From giving up alcohol to writing term papers to attending Monday night meditations, Lent is a busy and challenging time for all students. Boston College’s Campus Ministry and affiliated student organizations provide myriad ways to celebrate the Lenten season, no matter what busy schedule students are juggling.
Annie McEwen, president of the Liturgy Arts Group (LAG), co-leader of Cura Council, and A&S ’14, is an active participant in most of the Lenten programs Campus Ministry has to offer. “The best part of the season is getting to celebrate it with your peers,” McEwen said. “There is something different about getting to talk about all that is going on in an environment where everyone is the same age as you.”
Because there are so many programs taking place for Lent, many of them provide flexible meeting times to make sure students can attend as many as possible. For example, the Lenten Busy Student Retreat has “no requirements or prerequisites,” according to the Campus Ministry website. The retreat takes place throughout the season and serves to encourage students to incorporate prayer in their everyday lives.
There are three components to the retreat. The first is a call for participants to commit to 20 minutes of prayer each day. The second is three hour-long meetings with a spiritual companion-usually a campus minister or faculty member-who will discuss issues relating to the student’s faith and life experience throughout the semester. The third is optional gatherings that provide the opportunity for everyone participating in the retreat to gather for community prayer and reflection.
“Everyone loves the Busy Student Retreat because it lets you work at your own pace and gives people the chance to set their own schedule instead of setting aside a whole weekend for a retreat,” McEwen said. “What many people may not know is Campus Ministry does the same retreat in the fall, too.”
In addition to participating in a retreat, many students seek opportunities to receive the Catholic sacrament of Reconciliation during Lent. Campus Ministry provides three services during April at the various chapels around campus. A small group of LAG members provide the music for each service. “The services are always intimate and pretty,” McEwen said.
For students who do not wish to participate in Reconciliation, there are several other options for quiet Lenten prayer and meditation. Taize Prayer, a service that takes place once a month during the spring semester in Gasson Chapel, provides a less formal outlet for prayer than the sacrament of Reconciliation.
“If I could sum up Taize in three words it would be singing, silence, and candles,” McEwen said. “Most people come in their pajamas and bring pillows.” The services include traditional chants that originated from a Catholic establishment in Taize, France. McEwen described the experience as a “spiritual movement” that takes participants from prayer, to mediation, to peace. “The services only last about 20 minutes, so it is a great way for students to take a quick study break, relax, and then get back to work,” she said. LAG and Cura Council sponsor all of the Taize Prayer services, and the next service will take place at 8:30 p.m. on Monday, April 28.

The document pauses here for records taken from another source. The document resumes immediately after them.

-- ==== Sys2Proof/Machine/Scribe.lean ====
section
/-! DEFINITION. The scribe: command words and their legality, the arbiter, and every command (R307 to R327,
R425). -/

namespace Sys2Proof.Machine

open Sys2Proof

/-! ### Command words (R311) -/

def cmdOp (w : Nat) : Nat := bitsAt w 56 8
def cmdFlags (w : Nat) : Nat := bitsAt w 48 8
def cmdOperand (w : Nat) : Nat := bitsAt w 0 48

/-- Are the bits of `n` among those of a mask of `w` bits? -/
def inMask (w n mask : Nat) : Bool := andNat w n (2 ^ w - 1 - mask % 2 ^ w) == 0

/-- The flag and operand bits that the table names for a command (R311); none for a reserved opcode. -/
def cmdNamed (w : Nat) : Option (Nat × Nat) :=
  match cmdOp w with
  | 0x00 => some (0, 0)
  | 0x01 => some (1, 2 ^ 44 - 1)
  | 0x02 => some (0xFF, 2 ^ 44 - 1)
  | 0x03 => some (0, 2 ^ 44 - 1)
  | 0x04 => some (7, 2 ^ 32 - 1)
  | 0x05 => some (7, 2 ^ 32 - 1)
  | 0x06 => some (5, 2 ^ 40 - 1)
  | 0x07 => some (3, 0xFF003F)
  | 0x08 => some (1, 0xF)
  | 0x09 => some (1, 2 ^ 27 - 1)
  | 0x0A => some (1, 0xF)
  | 0x0B => some (1, 2 ^ 32 - 1)
  | 0x0C => some (0, 0)
  | 0x0D => some (7, if bitAt (cmdFlags w) 2 then 2 ^ 32 - 1 else 2 ^ 44 - 1)
  | 0x0E => some (7, if bitAt (cmdFlags w) 2 then 2 ^ 32 - 1 else 2 ^ 44 - 1)
  | 0x0F => some (0, 0)
  | 0x10 => some (0, 0)
  | 0x11 => some (1, 0)
  | 0x12 => some (0, 0)
  | _ => none

/-- Is a command with these words legal (R311)? -/
def legalCmd (ws : List Nat) : Bool :=
  match ws with
  | [] => false
  | w :: _ =>
    let op := cmdOp w
    match cmdNamed w with
    | none => false
    | some (f, o) =>
      inMask 8 (cmdFlags w) f && inMask 48 (cmdOperand w) o && decide (ws.length = cmdWords w)
        && !((op == 0x0D || op == 0x0E) && bitAt (cmdFlags w) 0 && bitAt (cmdFlags w) 1)
        && !((op == 0x08 || op == 0x0A) && decide (12 ≤ cmdOperand w))

/-! ### The arbiter (R309) -/

/-- Is a queue's next command fetched and ready? -/
def State.qReady (s : State) (q : Nat) : Bool :=
  let x := s.scq q
  s.qState q == qRunning && x.wait.isNone && decide (x.readyAt ≤ s.now) && (s.nextCmd q).isSome

/-- Ready queues of a priority, in round-robin order from the queue after the one served last. -/
def State.readyOf (s : State) (prio last : Nat) : List Nat :=
  ((List.range 8).map (fun i => (last + 1 + i) % 8)).filter (fun q =>
    s.rd (SCRIBE_Q_CTRL_PRIO q) == prio && s.qReady q)

/-- The streak of PRIO 1 starts still runs in this tick. -/
def State.streakNow (s : State) : Nat :=
  match s.scribe.started with
  | some t => if t + 1 = s.now then s.scribe.streak else 0
  | none => 0

/-- The queue that the scribe serves in this tick, while it has not started a command in it. -/
def State.pick (s : State) : Option Nat :=
  if s.scribe.started = some s.now then none
  else
    let hi := s.readyOf 1 s.scribe.last1
    let lo := s.readyOf 0 s.scribe.last0
    match hi, lo with
    | [], [] => none
    | q :: _, [] => some q
    | [], q :: _ => some q
    | q :: _, p :: _ => some (if 16 ≤ s.streakNow then p else q)

/-- A queue starts a command (R309): counted, and the arbiter moves on; a remote block begins. -/
def State.qBegin (s : State) (q : Nat) : State :=
  let hi := s.on (SCRIBE_Q_CTRL_PRIO q)
  let lowWaits := !(s.readyOf 0 s.scribe.last0).isEmpty
  let streak := if hi && lowWaits then s.streakNow + 1 else 0
  let c := s.scribe
  let s := { s with scribe := { c with
    started := some s.now, streak := streak
    last1 := if hi then q else c.last1, last0 := if hi then c.last0 else q } }
  let x := s.scq q
  let s := s.setScq q { x with readyAt := s.now + 1, inBlock := !x.blocks.isEmpty }
  s.bump SCRIBE_ISSUED

/-- A queue runs its next command when the scribe picks it and the command has an opcode and is legal. -/
def State.runCmd (s : State) (q op : Nat) (act : Nat → List Nat → State → State) : State :=
  if s.pick = some q then
    match s.nextCmd q with
    | some (w :: ws) =>
      if cmdOp w = op && legalCmd (w :: ws) then (act w ws (s.qBegin q)).qShow q else s
    | _ => s
  else s

/-- The device address of the command that a queue runs. -/
def State.qPc (s : State) (q : Nat) : Nat := s.rd (SCRIBE_Q_PC q)

/-- The requester of a command's accesses: the scribe, or the port of the remote block (R425). -/
def State.qReq (s : State) (q : Nat) : Nat :=
  let x := s.scq q
  match x.blocks with
  | (k, _) :: _ => if x.inBlock then reqLp k else reqScribe
  | [] => reqScribe

/-- A queue waits: state WAITING, until a timeout in µs if one is given. [DEDUCED, log 89] -/
def State.qWait (s : State) (q : Nat) (w : ScWait) (us : Nat) (cont : Bool) : State :=
  let x := s.scq q
  let s := s.setScq q { x with
    wait := some w, cont := cont, deadline := if us = 0 then none else some (s.now + us * ticksPerUs) }
  s.setQState q qWaiting

/-- The command sets C and the hop count for the next SIGNAL, and is done. [DEDUCED, log 91] -/
def State.qDone (s : State) (q : Nat) (c : Option Nat) : State :=
  let x := s.scq q
  let s := match c with
    | some v => (s.setScq q { x with hop := none }).wr (SCRIBE_Q_STATUS_C q) v
    | none => s
  s.qPass q

/-! ### Accesses (R304 to R306, R312 to R316) -/

/-- Does the scribe's 4-byte access at a device address stand (R304, R316)? Answers the fault code if not.
[DEDUCED, log 87] -/
def State.accCheck (s : State) (r a : Nat) (write : Bool) : Option Nat × State :=
  let fits := if devSpace a = 3 then devOff a % 4 == 0 && decide (devOff a + 4 ≤ 2 ^ 26) else s.devFits a 4
  if !fits then (some 0x8002, s)
  else
    let k := if devSpace a = 3 then regClass (devOff a) write else clsMemory
    let p := s.permit r k write a
    (if p.1 then none else some 0x8003, p.2)

/-- The checks of some accesses in turn; the first that fails is a command fault. -/
def State.qCheck (s : State) (q : Nat) (as_ : List (Nat × Bool)) : Bool × State :=
  as_.foldl (fun (x : Bool × State) (a : Nat × Bool) =>
    if !x.1 then x
    else
      let c := x.2.accCheck (x.2.qReq q) a.1 a.2
      match c.1 with
      | none => (true, c.2)
      | some code => (false, c.2.qFault q code (slot2 (c.2.qPc q) ++ slot2 a.1))) (true, s)

/-- An access is issued and takes effect 6 ticks later (R312). [DEDUCED, log 87] -/
def State.qPost (s : State) (q delay : Nat) (act : PostAct) : State :=
  let p : Posted := { at_ := s.now + delay + 6, q := q, req := s.qReq q, pc := s.qPc q, act := act }
  { s with scribe := { s.scribe with posted := s.scribe.posted ++ [p] } }

/-- Is every earlier WRITE, WRITEM and READ of a queue complete (R315)? -/
def State.qQuiet (s : State) (q : Nat) : Bool :=
  s.scribe.posted.all (fun p => p.q != q || match p.act with
    | .commit _ _ => true
    | _ => false)

/-- Does what a scribe write or READ touches lie in DRAM that is in self-refresh (R306)? -/
def State.postHeld (s : State) (p : Posted) : Bool :=
  s.inSelfRefresh && match p.act with
    | .write a _ _ _ => devSpace a == 0
    | .read a d _ => devSpace a == 0 || devSpace d == 0
    | .commit _ _ => false

/-- The fault of an access that has been issued (R316). -/
def State.postFault (s : State) (p : Posted) (code addr : Nat) : State :=
  s.qFault p.q code (slot2 p.pc ++ slot2 addr)

/-- How an access that has been issued ends, when it does not end well. -/
def State.postEnd (s : State) (p : Posted) (a : Nat) (r : AccRes) (good : List Nat → State) : State :=
  match r with
  | .ok bs => good bs
  | .denied => s.postFault p 0x8003 a
  | .range => s.postFault p 0x8002 a
  | .failed x => s.postFault p 0x800B x
  | .stall => s

/-- COMMITs recorded or withdrawn for the contexts that a mask names (R322). -/
def State.commitMask (s : State) (mask : Nat) (cancel : Bool) : State :=
  let s := (List.range 24).foldl (fun s b =>
    if bitAt mask b then
      match s.pipeOf (b / 2) with
      | some p => if cancel then s.ctxCancel p (b % 2) else s.ctxCommit p (b % 2)
      | none => s.set1 SCRIBE_STATUS_COMMIT_UNSERVED
    else s) s
  let s := if bitAt mask 24 then s.stitchCommit cancel else s
  let s := if bitAt mask 25 then s.masterCommit cancel else s
  if bitAt mask 26 then s.scalerCommit cancel else s

/-- What the host answers to a read of one word: nothing stands for an error. -/
def hostWordBytes (host : Option Nat) : List Nat :=
  match host with
  | some v => leBytes 4 v
  | none => []

/-- A scribe access or COMMIT takes effect (R312 to R314, R322). [DEDUCED, log 92; DEDUCED, log 94] -/
def State.postApply (s : State) (p : Posted) : State :=
  let hb := s.rd (SCRIBE_Q_HOST_BASE p.q)
  match p.act with
  | .commit mask cancel => s.commitMask mask cancel
  | .write a data none _ =>
    let t := s.accWrite p.req clsDma hb a (leBytes 4 data)
    t.2.postEnd p a t.1 (fun _ => t.2)
  | .write a data (some m) host =>
    let t := s.accRead p.req clsDma a 4 (hostWordBytes host)
    t.2.postEnd p a t.1 (fun bs =>
      let v := orNat 32 (andNat 32 (ofLeBytes bs) (2 ^ 32 - 1 - m % 2 ^ 32)) (andNat 32 data m)
      let u := t.2.accWrite p.req clsDma hb a (leBytes 4 v)
      u.2.postEnd p a u.1 (fun _ => u.2))
  | .read a d host =>
    let t := s.accRead p.req clsDma a 4 (hostWordBytes host)
    t.2.postEnd p a t.1 (fun bs =>
      let u := t.2.accWrite p.req clsDma hb d bs
      u.2.postEnd p d u.1 (fun _ =>
        let s := u.2.wr (SCRIBE_Q_LAST_READ p.q) (ofLeBytes bs)
        if (s.scq p.q).wait = some .access then s.qWake p.q none (s.scq p.q).hop else s))

/-- What is issued and due in this tick takes effect, in the order of issue; an access that has met DRAM in
self-refresh for 1 ms ends in error (R306). [DEDUCED, log 87] -/
def State.postTick (s : State) : State :=
  let all := s.scribe.posted
  let s := { s with scribe := { s.scribe with posted := [] } }
  all.foldl (fun s p =>
    let keep (s : State) : State := { s with scribe := { s.scribe with posted := s.scribe.posted ++ [p] } }
    if s.now < p.at_ then keep s
    else if s.postHeld p then
      if p.at_ + 1000 * ticksPerUs ≤ s.now then
        s.postFault p 0x800B (match p.act with
          | .write a _ _ _ => a
          | .read a d _ => if devSpace a = 0 then a else d
          | .commit _ _ => 0)
      else keep s
    else s.postApply p) s

/-- SIGNAL produces its event and its message (R315). [DEDUCED, log 91] -/
def State.signal (s : State) (producer : Nat) (hop : Option Nat) (ev irq : Bool) (ch vec : Nat) : State :=
  let s := if ev then s.occurOn producer ch (match hop with
      | some h => h + 1
      | none => 0) else s
  if irq then s.msix vec else s

/-- FENCEs and SIGNALs whose earlier accesses are complete go on (R315). -/
def State.fenceTick (s : State) : State :=
  (List.range 8).foldl (fun s q =>
    if !s.qQuiet q then s
    else
      let hop := (s.scq q).hop
      match (s.scq q).wait with
      | some .access => s.qWake q none hop
      | some (.signal ev irq ch vec) => (s.signal 249 hop ev irq ch vec).qWake q none hop
      | _ => s) s

/-! ### The commands -/

/-- CMD_NOP (R311). -/
def execCmdNop (q : Fin 8) (s : State) : Host.Outcome State Fault Refusal :=
  .next (s.runCmd q.val 0x00 (fun _ _ s => s.qDone q.val none))

/-- CMD_WRITE (R312, R316); `host` is what the host answers to the read of a masked write to host space.
[DEDUCED, log 92] -/
def execCmdWrite (q : Fin 8) (host : Option (BitVec 32)) (s : State) : Host.Outcome State Fault Refusal :=
  let q := q.val
  .next (s.runCmd q 0x01 (fun w ws s =>
    let a := bitsAt w 0 44
    let d := nth 0 ws 0
    let masked := bitAt (cmdFlags w) 0
    let c := s.qCheck q (if masked then [(a, false), (a, true)] else [(a, true)])
    if !c.1 then c.2
    else (c.2.qPost q 0 (.write a (d % 2 ^ 32) (if masked then some (d / 2 ^ 32) else none) (host.map (·.toNat)))).qDone q none))

/-- Values from index i of a WRITEM are issued, one in each tick, until one is refused. [DEDUCED, log 93] -/
def State.issueMany (s : State) (q base : Nat) : Nat → List Nat → Bool × State
  | _, [] => (true, s)
  | i, v :: vs =>
    let c := s.qCheck q [(base + 4 * i, true)]
    if !c.1 then c
    else (c.2.qPost q i (.write (base + 4 * i) v none none)).issueMany q base (i + 1) vs

/-- The N data values of a WRITEM (R311). -/
def manyValues (n : Nat) (ws : List Nat) : List Nat :=
  (List.range n).map (fun i => bitsAt (nth 0 ws (i / 2)) (32 * (i % 2)) 32)

/-- CMD_WRITEM (R312, R316). [DEDUCED, log 93] -/
def execCmdWritem (q : Fin 8) (s : State) : Host.Outcome State Fault Refusal :=
  let q := q.val
  .next (s.runCmd q 0x02 (fun w ws s =>
    let n := cmdFlags w
    let c := s.issueMany q (bitsAt w 0 44) 0 (manyValues n ws)
    if !c.1 then c.2
    else
      let s := c.2.setScq q { c.2.scq q with readyAt := s.now + max n 1 }
      s.qDone q none))

/-- CMD_READ (R314, R316); `host` is what the host answers to a read of host space, none an error. -/
def execCmdRead (q : Fin 8) (host : Option (BitVec 32)) (s : State) : Host.Outcome State Fault Refusal :=
  let q := q.val
  .next (s.runCmd q 0x03 (fun w ws s =>
    let a := bitsAt w 0 44
    let d := bitsAt (nth 0 ws 0) 0 44
    let c := s.qCheck q [(a, false), (d, true)]
    if !c.1 then c.2
    else (c.2.qPost q 0 (.read a d (host.map (·.toNat)))).qWait q .access 0 false))

/-- CMD_WAITPOS (R317). -/
def execCmdWaitpos (q : Fin 8) (s : State) : Host.Outcome State Fault Refusal :=
  let q := q.val
  .next (s.runCmd q 0x04 (fun w ws s =>
    let f := cmdFlags w
    let t := signed 64 (nth 0 ws 0) + (if bitAt f 1 then s.pos16 else 0)
    if bitAt f 0 && decide (t * (2 : Int) ^ 24 ≤ s.tl.pos) then (s.set1 (SCRIBE_Q_STATUS_LATE q)).qDone q (some 1)
    else
      let o := s.offer (.waitpos q) (slotOf t)
      if o.2 then o.1.qWait q .pos (bitsAt w 0 32) (bitAt f 2)
      else o.1.qFault q 0x8007 (slot2 (s.qPc q) ++ slotPos (slotPos16 (slotOf t)))))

Students looking for more informal ways to reflect on the Lenten season can attend Theology by the Slice, a weekly program held by the St. Thomas More Society on Monday nights in the Gasson Commons. Preceded by a more formal holy hour, Theology by the Slice allows students to reflect in a more casual setting with friends and ministers. “It’s one of those programs that I recommend everyone try at least once-plus, it’s free pizza,” McEwen said.
Perhaps the most challenging program that Campus Ministry initiates during Lent is Give it Up, Live it Up. Due to the prevalence of the drinking culture at BC, students are encouraged to give up alcohol in some capacity during the Lenten season. Students can pledge to give up alcohol for the entire 40 days, one week, or one night each weekend.
“The great part about this program is that students can chose their own level of commitment-what they personally feel comfortable with,” McEwen said. “Also, students can stop by the Campus Ministry office to pick up the purple bracelets that remind you and let others know that you are participating.”
McEwen explained that due to all of these services and programs, it is the busiest time of the year for LAG. “Right now, we are preparing for our Arts Fest performance, but in addition to that, we are all over campus because we co-sponsor a lot of these events,” she said. “We also have to learn new songs for the different parts of the Mass during the Lenten season-but Lent music has always been my favorite.” LAG is open to all singers and musicians, regardless of talent level, time commitment, or religious affiliation.
McEwen’s involvement on Cura Council requires extra hours during the Lenten season as well. Cura Council is a Christian life community that provides students with a weekly meeting to build lasting friendships that “challenge the deeper questions of meaning and faith operating all of their experiences,” according to the Campus Ministry website. “My group meets on Thursday nights, and we really have a lot to discuss at this time of year,” McEwen said.
Throughout the year, the Rite of Christian Initiation of Adults (RCIA) provides students with services so that they may gain full participation in the Catholic community. Easter is the culmination of the RCIA’s hard work, as the sacraments of Baptism, First Eucharist, and Confirmation are administered for the first time. “I’m lucky to get to be a part of those students’ journey, as LAG sings at the Masses during Holy Week,” McEwen said.
Although it’s nearly impossible for students to participate in every event Campus Ministry and its affiliated organizations have to offer, McEwen encourages students to try. “Everyone should take advantage of the season and the sacred spaces around campus,” she said.